Por Rogério Tadeu Romano*
Observo o que foi divulgado pelo portal da GAZETA DO POVO, em 10.2.26:
“Uma ação popular protocolada na 8ª Vara Federal Cível do Distrito Federal (DF) tenta impedir o desfile da escola de samba Acadêmicos de Niterói no Carnaval de 2026 no Rio de Janeiro. A agremiação homenageará o presidente Lula, a poucos meses da disputa à reeleição, e o tema é acusado de fazer propaganda eleitoral antecipada.
Movida pelo senador Bruno Bonetti (PL-RJ) e o deputado estadual do Rio Anderson de Moraes (PL-RJ), a ação alega “desvio de finalidade” em repasse de verbas federais para a agremiação, que levará à avenida um enredo que lembra o número de Lula na urna, entre outros símbolos de sua campanha eleitoral.
Os autores da ação argumentam que a utilização de recursos públicos para promover a figura de um pré-candidato à reeleição em ano eleitoral configura ato de “improbidade administrativa” e viola os “princípios da moralidade e impessoalidade”. Segundo o senador, se não for deferido o pedido de impedir a escola de desfilar, a ação pede que pelo menos o desfile não seja transmitido pela TV.”

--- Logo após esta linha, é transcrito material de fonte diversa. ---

/-- All live fibres are blocked at a `bar`: they leave together (R139). -/
def State.releaseBar (s : State) (team : Nat) : State :=
  match s.team? team with
  | none => s
  | some t =>
    if !t.live.isEmpty && t.live.all fun i => (t.fibre i).wait == some .bar then s.release team t.live else s

/-- After a fibre has blocked, ended or left a wait. -/
def State.settle (s : State) (team : Nat) : State := (s.releaseHomes team).releaseBar team

def execHome (g : Guard) (s : State) : Result :=
  issue { guard := g } (fun _ _ _ => [])
    (fun s t _ => (s.blockSome (fun _ f => if guardHolds g f then some .home else none) (fun _ f => f)).settle t.id) s

def execNop (g : Guard) (s : State) : Result :=
  issue { guard := g } (fun _ _ _ => []) (fun s _ _ => s.advance 4) s

/-! ## Creating and ending fibres (R64 to R66) -/

/-- A child as `fork` makes it (R64), in a slot with the write counts `counts`. -/
def Fibre.child (parent : Fibre) (counts : List (Nat × Nat)) (pc : Word) (size : Nat) (blocks : List Nat) : Fibre :=
  { cond := .live, wait := none, timer := 0, pc := pc, preds := parent.preds
    regs := parent.regsFrom 0 8 ++ List.replicate (size - 8) 0, blocks := blocks, cd := 0
    links := List.replicate 8 0, pend := [], late := [], counts := (List.range size).foldl countWrite counts, mat := .reset }

/-- Dormant slots, lowest first. -/
def Team.dormant (t : Team) : List Nat := (List.range t.fibres.length).filter fun i => (t.fibre i).cond == .dormant

/-- The child becomes live, alone in a new bundle. -/
def State.makeChild (s : State) (team parent c : Nat) (pc : Word) (blocks : List Nat) : State :=
  s.modTeam team fun t =>
    (t.modFibre c fun f => (t.fibre parent).child f.counts pc (8 * blocks.length) blocks).bundle [c] s.stamp

/-- The order of the grant requests of one cycle: by the admission of their teams, then by fibre number (R86). -/
def State.servedFirst (s : State) (team fib team' fib' : Nat) : Bool :=
  let order (n : Nat) : Nat := ((s.team? n).map (·.admitted)).getD 0
  order team < order team' || (order team == order team' && fib < fib')

/-- The two bytes of code at an address, where they lie on this device. -/
def State.peekUnit (s : State) (t : Team) (va : Nat) : List Byte :=
  match s.translate t.core t.asid va .fetch t.privileged with
  | .ok p => if p.home = s.dev ∧ !isRegs p.pa then s.readPa p.pa 2 else []
  | .error _ => []

/-- The next instruction at a program counter of a team asks for register blocks of a column. -/
def State.asksGrant (s : State) (t : Team) (pc : Word) : Bool :=
  let va := t.kernel.code + pc.toNat
  t.cls != 0 && match decode (s.peekUnit t va ++ s.peekUnit t (va + 2)) with
  | .ok (.rgrow .., _) => true
  | .ok (.fork .., _) => true
  | _ => false

/-- One of some bundles may still make a request in this cycle that goes before that of a fibre (R86). -/
def State.outrun (s : State) (rs : List Ready) (core team fib : Nat) : Bool :=
  rs.any fun r =>
    r.core == core && (r.bundle.fibs.any fun i => s.servedFirst r.team i team fib)
      && (s.team? r.team).any fun t => s.asksGrant t (t.fibre (r.bundle.fibs.headD 0)).pc

/-- The bundles that may issue in this cycle after the one that issues. -/
def State.stillToIssue (s : State) : List Ready := s.issued.ready.filter fun r => r.team != s.cur.team || r.bundle.fibs != s.cur.fibs

/-- Blocks for a request of fibre `fib` in a lane column, when they can be given at once: from the team's reserve, or from the column when no
request waits there, and none of this cycle that goes first can come (R64, R85, R86). -/
def State.grantNow (s : State) (t : Team) (fib lane need : Nat) : Option (List Nat × State) :=
  if t.handlerFor.isSome then some (List.range need, s)
  else if t.cls = 0 then some (s.takeReserve t lane need)
  else if ((assoc (s.core t.core).grants lane).getD []).isEmpty && !s.outrun s.stillToIssue t.core t.id fib then s.takeFor t.id t.core lane need
  else none

/-- A request goes behind those made before it, and behind those of its cycle that are served first. -/
def State.insertGrant (s : State) (r : GrantReq) : List GrantReq → List GrantReq
  | [] => [r]
  | x :: xs => if x.made = r.made ∧ s.servedFirst r.team r.fib x.team x.fib then r :: x :: xs else x :: s.insertGrant r xs

/-- A request joins a lane column's grant queue (R86). -/
def State.queueGrant (s : State) (c lane : Nat) (r : GrantReq) : State :=
  s.modCore c fun k => { k with grants := assocSet k.grants lane (s.insertGrant r ((assoc k.grants lane).getD [])) }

A matéria é tratada em ação popular.
Considera-se que o berço da ação popular moderna é a França, face a lei comunal de 18 de julho de 1837, reformada em 1884, e objeto de seus artigos 123 a 126.
Tal ação coletiva tem importância em outros modelos processuais, como se vê, nos Estados Unidos, no campo ambiental, através das citizen actions, ainda chamadas de citizen suits, manejadas com base na Lei Federal do Ar Puro e na Lei Federal de Águas Puras (Clean Water act), com um duplo objetivo: incentivar a atuação dos órgãos públicos encarregados de executar a política ambiental e ainda substituir tais órgãos quando se quedem inoperantes, seja por descaso ou por carência de recursos, como lecionou o ministro Herman Benjamin (A citizen action Americana e a tutela ambiental, Revista de Processo n. 62, pág. 61 e seguintes).

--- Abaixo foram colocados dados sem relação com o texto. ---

-- ==== Sys2Proof/Machine/Launches.lean ====
section
/-! DEFINITION. Launch queues: status words, acceptance of records, and launch numbers (R213 to R215, R221). -/

namespace Sys2Proof.Machine

def State.queue (s : State) (q : Nat) : QueueDesc := s.sys.queues.getD q .reset

def State.modQueue (s : State) (q : Nat) (f : QueueDesc → QueueDesc) : State :=
  { s with sys := { s.sys with queues := s.sys.queues.modify q f } }

/-- The launch that fills a slot. -/
def State.inSlot (s : State) (q slot : Nat) : Option Launch := s.launches.find? fun l => l.q == q && l.slot == slot

/-- The launch that a number names: none where the ring has no such slot (R215). -/
def State.launchAt (s : State) (q slot : Nat) : Option Launch := if slot < 2 ^ (s.queue q).lsize then s.inSlot q slot else none

def LaunchStatus.busy : LaunchStatus → Bool
  | .retired _ => false
  | _ => true

def LaunchStatus.failing : LaunchStatus → Bool
  | .retiring _ => true
  | _ => false

/-- A launch that has started; one that has retired counts as started (R226). -/
def LaunchStatus.hasStarted : LaunchStatus → Bool
  | .queued => false
  | _ => true

/-- The status word of a slot (R214). -/
def statusWord (state cls result : Nat) (dfail : Bool) : Nat :=
  result * 2 ^ 24 + (if dfail then 2 ^ 10 else 0) + cls * 2 ^ 8 + state

def State.statusAddr (s : State) (q slot : Nat) : Nat :=
  let d := s.queue q
  d.base + 256 * 2 ^ d.lsize + 4 * slot

def State.writeStatus (s : State) (l : Launch) (state result : Nat) (dfail : Bool) : State :=
  s.writePa (s.statusAddr l.q l.slot) (natBytes 4 (statusWord state l.cls result dfail))

/-- The slot that the next record fills is in state 1 or 2 (R215). -/
def State.queueFull (s : State) (q : Nat) : Bool :=
  match s.inSlot q (s.queue q).widx with
  | some l => l.status.busy
  | none => false

/-- The queue takes records: enabled, and go is set (R215, R344). -/
def State.queueOn (s : State) (q : Nat) : Bool := (s.queue q).en && s.sys.go

/-- The class that the image's header declares, or 3 where it cannot be known (R215). -/
def State.imageClass (s : State) (who : Nat) (r : LineData) : Nat :=
  match s.vaRead 0 who (recAsid r) true 2 (recImg r + 5) 1 with
  | .ok bs => let c := bytesNat bs; if c ≤ 2 then c else 3
  | .error _ => 3

/-- Read the class from another device's memory, for `who`; `none` once that is done. -/
def State.gatherClass (s : State) (who : Nat) (r : LineData) : Option State := s.gatherOwn 0 who (recAsid r) [(recImg r + 5, 1)]

/-- Accept a record into a queue that has room (R215): it fills slot widx, and its number is q × 65,536 + widx. `who` has read its class. -/
def State.accept (s : State) (who q : Nat) (r : LineData) (depth : Nat) (parent : Option Nat) (acq : Scope) : State :=
  let d := s.queue q
  let l : Launch := { id := s.nextId, q := q, slot := d.widx, taken := false, record := r, cls := s.imageClass who r, status := .queued
                      depth := depth, parent := parent, acq := acq, kernel := none, next := 0, done := 0, waited := 0
                      starving := false, frames := [], lost := false }
  let s := { s with launches := (s.launches.filter fun (x : Launch) => !(x.q == q && x.slot == d.widx)) ++ [l] }.fresh
  let s := (s.dropOwn 0 who).writePa (d.base + 256 * d.widx) (natBytes 256 r.toNat)
  (s.writeStatus l 1 0 false).modQueue q fun d => { d with widx := (d.widx + 1) % 2 ^ d.lsize }

/-- A record that a full or disabled queue discards is counted (R214). -/
def State.countOvf (s : State) (q : Nat) : State :=
  s.modQueue q fun d => { d with ovf := if d.ovf = 0xFFFF then d.ovf else d.ovf + 1 }

/-- What the sender of a launch line hears. -/
def State.tellOffer (s : State) (o : Offer) (st : RemStatus) : State :=
  match o.answer with
  | some (src, dst, id) => s.sendHalves dst src (.postedAck id st) 3 (some (blkOf s.dev (s.sys.windows.getD o.q (0, false)).1))
  | none => s

/-- The queue takes the record, or discards and counts it. A launch line goes only where the queue accepts those (R214, R215, R315). -/
def State.enter (s : State) (o : Offer) : State :=
  let on := s.queueOn o.q && (o.answer.isNone || (s.queue o.q).fab)
  if !on then (s.countOvf o.q).tellOffer o .queueOff
  else if s.queueFull o.q then (s.countOvf o.q).tellOffer o .queueFull
  else (s.accept o.id o.q o.record 0 none .sys).tellOffer o .ok

/-- Offer a record from the host or the fabric (R215): one whose class must be read from another device's memory waits, and so do those after
it, since records of one source are accepted in the order sent. -/
def State.offer (s : State) (q : Nat) (r : LineData) (answer : Option (Party × Party × Nat)) : State :=
  let o : Offer := { id := s.nextId, q := q, record := r, answer := answer }
  let s := s.fresh
  let first := s.offers.all fun x => x.q != q
  if !s.queueOn q || s.queueFull q || (first && (s.gatherClass o.id r).isNone) then s.enter o else { s with offers := s.offers ++ [o] }

/-- A record that waits for its class goes on. -/
def State.pursue (s : State) (id : Nat) : State :=
  match s.offers.find? fun o => o.id == id with
  | none => s
  | some o =>
    match s.gatherClass id o.record with
    | some s => s
    | none => { s with offers := s.offers.filter fun x => x.id != id }.enter o

/-- The first waiting record of each queue. -/
def State.nextOffers (s : State) : List Offer := s.offers.filter fun o => (s.offers.find? fun x => x.q == o.q) == some o

/-- The children of a team that have not retired (R222). -/
def State.outstanding (s : State) (team : Nat) : List Launch :=
  s.launches.filter fun l => l.parent == some team && l.status.busy

/-- A wait on a launch is legal (R226). -/
def legalWait (cls : Class) (l : Option Launch) : Bool :=
  match cls, l with
  | .conc, some l => l.cls == 0
  | .par, some l => l.cls == 1 && l.status.hasStarted
  | _, _ => false

/-- A wait on the waiter's own team is legal (R139, R226). -/
def State.legalOwn (t : Team) (cls : Class) : Bool :=
  match cls with
  | .own => true
  | .conc => t.cls == 0
  | .par => t.cls == 1

end Sys2Proof.Machine
end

Informa Othon Sidou (Habeas Corpus, Mandado de Segurança, Ação Popular, Rio de Janeiro, Forense, 2ª edição, pág. 415.), a teor do artigo 1º, § que Correia Telles, discorrendo em sua Doutrina das Ações, § 11, disse que as ações populares são as que podem ser intentadas por qualquer pessoa do povo para a conservação ou defesa das coisas públicas.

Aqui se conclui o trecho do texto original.